The trigger to go long is on the close of that time period or the next time frame’s open. If the market is to go into trend mode, which in this example it did, we should see the sequence of events unfold, such as higher highs, higher lows, and higher closing highs.

Triggers on Futures Markets

Let’s tune our focus to the futures markets. Figure 8.4 shows a 15-minute chart on the Chicago Board of Trade (CBOT) mini-gold contract. Notice the HCD trigger and the small hammer like pattern that forms on the pivot point support. The trigger to go long is on the close of that time period or the next time frame’s open. If the market is to go into trend mode, which in this example it did, we should see the sequence of events unfold, such as higher highs, higher lows, and higher closing highs. As a day trader, your exit is at the least to be calculated by the end of the day; but until the market makes the first lower closing low near a key resistance level, you stay with the position or at least scale out of partial positions at the first sign of a pause in the trending condition.

The long would be entered at 530.50, and the offset was triggered at 538. That would be a $7.50 move per contract and would equate to $250 per contract.

The example in Figure 8.5 is on a five-minute chart. We see confirmation of an HCD trigger with the fast stochastics closing back above the 20 percent line. Here we have the same feature with higher highs, higher lows, and higher closing highs. The trigger to go long here is 113%, and the trade was still going strong until we see a series of dojis at the top.





In this case, especially as a day trader, you may do several things: Liquidate your longs at the last price, 1133032, which equates to a juicy profit per contract of $468.75 (each tick in bonds is $31.25). You would look to get out because you know, based on the research covered in Chapter 7, that dojis form the day’s highs or lows in bonds a fair amount of the time; and that is what occurred in this example. Then when you see a doji form after a nice trend run or near a pivot, getting flat is good common sense. If you had multiple positions on, the scaling out of half to two-thirds of them would be another alternative (Figure 8.6).

The trade example in Figure 8.7 shows a 5-minute chart on the CBOT mini-Dow contract. The daily pivot point support lines up at 10836. A doji forms; and the confirming HCD trigger, which was initiated at 10846, develops. I have three identical studies under the chart: (1) the fast stochastics, (2) the MACD study, and (3) a commodity channel index (CCI) using a 14- period parameter setting.
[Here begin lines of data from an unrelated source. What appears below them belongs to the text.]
-- ==== Sys2Proof/Proofs/HandOvers.lean ====
section
/-! PROOFS. What a commit and a CONFIRM hand to the sequencer: the adjustment (R111, R119) and the hand-over, entry by entry
(R44, R120 to R122), as O56 says them. -/

namespace Sys2Proof.Machine

/-! ## The adjustment (R111, R119) -/

/-- The valves whose CLOSING contexts the record leaves at a commit. -/
theorem keys_leftContexts {p : Part} (c : p.canonical) {i : Incident} {vs : List Nat} (h : vs.Pairwise (· < ·))
    (mem : ∀ v, v ∈ vs ↔ ∃ d, p.context? v = some d ∧ d.run = .closing ∧ ⟨v, .close⟩ ∉ i.boundary) :
    Table.keys (p.seq.contexts.filter fun e => decide (e.2.run = .closing) && !i.closes e.1) = vs := by
  refine List.Pairwise.eq_of_mem_iff (r := (· < ·)) ((Table.wf_iff_keys_pairwise _).1 (Table.wf_filter _ c.contexts)) h
    fun v => ?_
  simp only [mem, Table.mem_keys_filter c.contexts, Bool.and_eq_true, decide_eq_true_eq, Bool.not_eq_true',
    ← Bool.not_eq_true, closes_iff, Part.context?]

theorem adjustBoundary_inUse {p : Part} {r : Nat} {i : Incident} (hi : p.incident? r = some i) (c : p.canonical)
    {vs : List Nat} (h : vs.Pairwise (· < ·))
    (mem : ∀ v, v ∈ vs ↔ ∃ d, p.context? v = some d ∧ d.run = .closing ∧ ⟨v, .close⟩ ∉ i.boundary) :
    p.adjustBoundary r =
      let q := vs.foldl (fun q v => q.leaveServes r v) p
      { q with seq := { q.seq with
        waiting := q.seq.waiting.filter fun w =>
          decide ¬(w.record = r ∧ w.run = .closing ∧ BoundaryEntry.mk w.valve .close ∉ i.boundary)
        crew := q.seq.crew.filter fun k =>
          decide ¬(k.record = r ∧ k.restore = false ∧ BoundaryEntry.mk k.valve .close ∉ i.boundary) } } := by
  have closes (v : Nat) : i.closes v = decide (⟨v, .close⟩ ∈ i.boundary) := by
    rw [Bool.eq_iff_iff, decide_eq_true_eq, closes_iff]
  unfold Part.adjustBoundary
  rw [hi]
  dsimp only
  rw [keys_leftContexts c h mem]
  simp only [closes, Bool.decide_and, decide_not, Bool.decide_eq_false, Bool.and_assoc]
  rfl

theorem leaveServes_eq {p : Part} {v : Nat} {c : StepCtx} (hc : p.context? v = some c) (r : Nat) :
    p.leaveServes r v =
      let left := c.serves.filter fun k => decide (k ≠ r)
      if r ∈ c.serves then
        if left = [] then
          if c.phase = .travelling then p.putContext v { c with serves := [], dropAfterStep := true } else p.endContext v
        else p.putContext v { c with serves := left }
      else p := by
  unfold Part.leaveServes
  rw [hc]
  simp only [List.contains_iff_mem, List.isEmpty_iff]

/-! ## The hand-over (R120) -/

theorem handOver_inUse {p : Part} {r : Nat} {i : Incident} (hi : p.incident? r = some i) :
    p.handOver r = (((i.closeList.foldl (fun q v => q.handEntry r v) p).settled).testVerify r) := by
  rw [Part.handOver, hi]

theorem canTouch_iff (i : Incident) (v : Nat) :
    i.canTouch v = true ↔ (∃ t ∈ i.touched, t.valve = v) ∨ i.touched.length < 64 := by
  rw [Incident.canTouch, Bool.or_eq_true, touches_iff, decide_eq_true_eq]

section Entry

variable {p : Part} {r v : Nat} {i : Incident} {x : Valve}

/-- A touched entry is joined once (R44). -/
theorem touch_inUse (hi : p.incident? r = some i) (prior : Option Nat) :
    p.touch r v prior =
      if ∃ t ∈ i.touched, t.valve = v then p
      else p.putIncident r { i with touched := i.touched ++ [⟨v, prior, .boundary⟩] } := by
  unfold Part.touch
  rw [hi]
  simp only [touches_iff]

theorem addWaiting_eq (p : Part) (z v r : Nat) (run : Run) :
    p.addWaiting z v r run =
      if ∃ w ∈ p.seq.waiting, w.valve = v ∧ w.record = r ∧ w.run = run then p
      else p.setWaiting (p.seq.waiting ++ [⟨z, v, r, run⟩]) := by
  simp only [Part.addWaiting, List.any_eq_true, Bool.and_eq_true, decide_eq_true_eq, and_assoc]

theorem handEntry_manual (hi : p.incident? r = some i) (hx : p.valve? v = some x) (hk : x.kind = .manual) :
    p.handEntry r v =
      if p.hasCrew v r false = true ∨ x.opening = some 0 then p
      else if i.canTouch v = true then
        (p.touch r v (some 100)).askCrew { valve := v, record := r, restore := false, dir := .close } i.number
      else p.hold r .planTooLarge none := by
  unfold Part.handEntry
  rw [hi, hx]
  simp only [hk, Bool.or_eq_true, decide_eq_true_eq]
  split_ifs with hdone hroom
  · rfl
  · have notShut : x.opening ≠ some 0 := fun h => hdone (.inr h)
    rw [Part.askClose, if_pos hroom, if_neg notShut]
  · rw [Part.askClose, if_neg hroom]

theorem handEntry_idle (hi : p.incident? r = some i) (hx : p.valve? v = some x) (hk : x.kind = .actuated)
    (hc : p.context? v = none) : p.handEntry r v = p.addWaiting (p.zoneOfValve x) v r .closing := by
  simp only [Part.handEntry, hi, hx, hk, hc]

theorem handEntry_moving (hi : p.incident? r = some i) (hx : p.valve? v = some x) (hk : x.kind = .actuated) {c : StepCtx}
    (hc : p.context? v = some c) :
    p.handEntry r v =
      if r ∈ c.serves then (if c.phase = .halted then p.calcPoint id v else p)
      else if c.run = .closing then p.joinRun r v i c
      else p.addWaiting (p.zoneOfValve x) v r .closing := by
  simp only [Part.handEntry, hi, hx, hk, hc, List.contains_iff_mem]

theorem joinRun_full {c : StepCtx} (h : ¬i.canTouch v = true) : p.joinRun r v i c = p.hold r .planTooLarge none := if_neg h

theorem joinRun_room {c : StepCtx} (h : i.canTouch v = true) :
    p.joinRun r v i c =
      let b := (p.touch r v c.grantOpening).putContext v { c with serves := c.serves ++ [r], dropAfterStep := false }
      let q := { b with seq := { b.seq with
        waiting := b.seq.waiting.filter fun w => decide ¬(w.valve = v ∧ w.record = r ∧ w.run = .closing) } }
      if c.phase = .halted then q.calcPoint id v else q := by
  rw [Part.joinRun, if_pos h]
  simp only [← Bool.decide_and, ← decide_not, and_assoc]
  rfl

end Entry

end Sys2Proof.Machine
end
The stochastics closes above the 20 percent line at the same time as the entry on the HCD trigger; the MACD has not yet triggered a signal to go long, even as the market soars to 10861. The CCI makes a zero-line cross signal, triggering to buy or at least confirming that your long position is valid, but also late.

What is important is studying how the indicators work and under-standing that if most traders follow lagging indicators, by the time they see a bonafide buy signal, you are already well on your way to profits.




 This signal gets you 15 points ahead of the crowd, or $75 per contract. That might be not much money; but on a day trade margin of $500, that is a 15 percent return and gives you a leading edge over the competition.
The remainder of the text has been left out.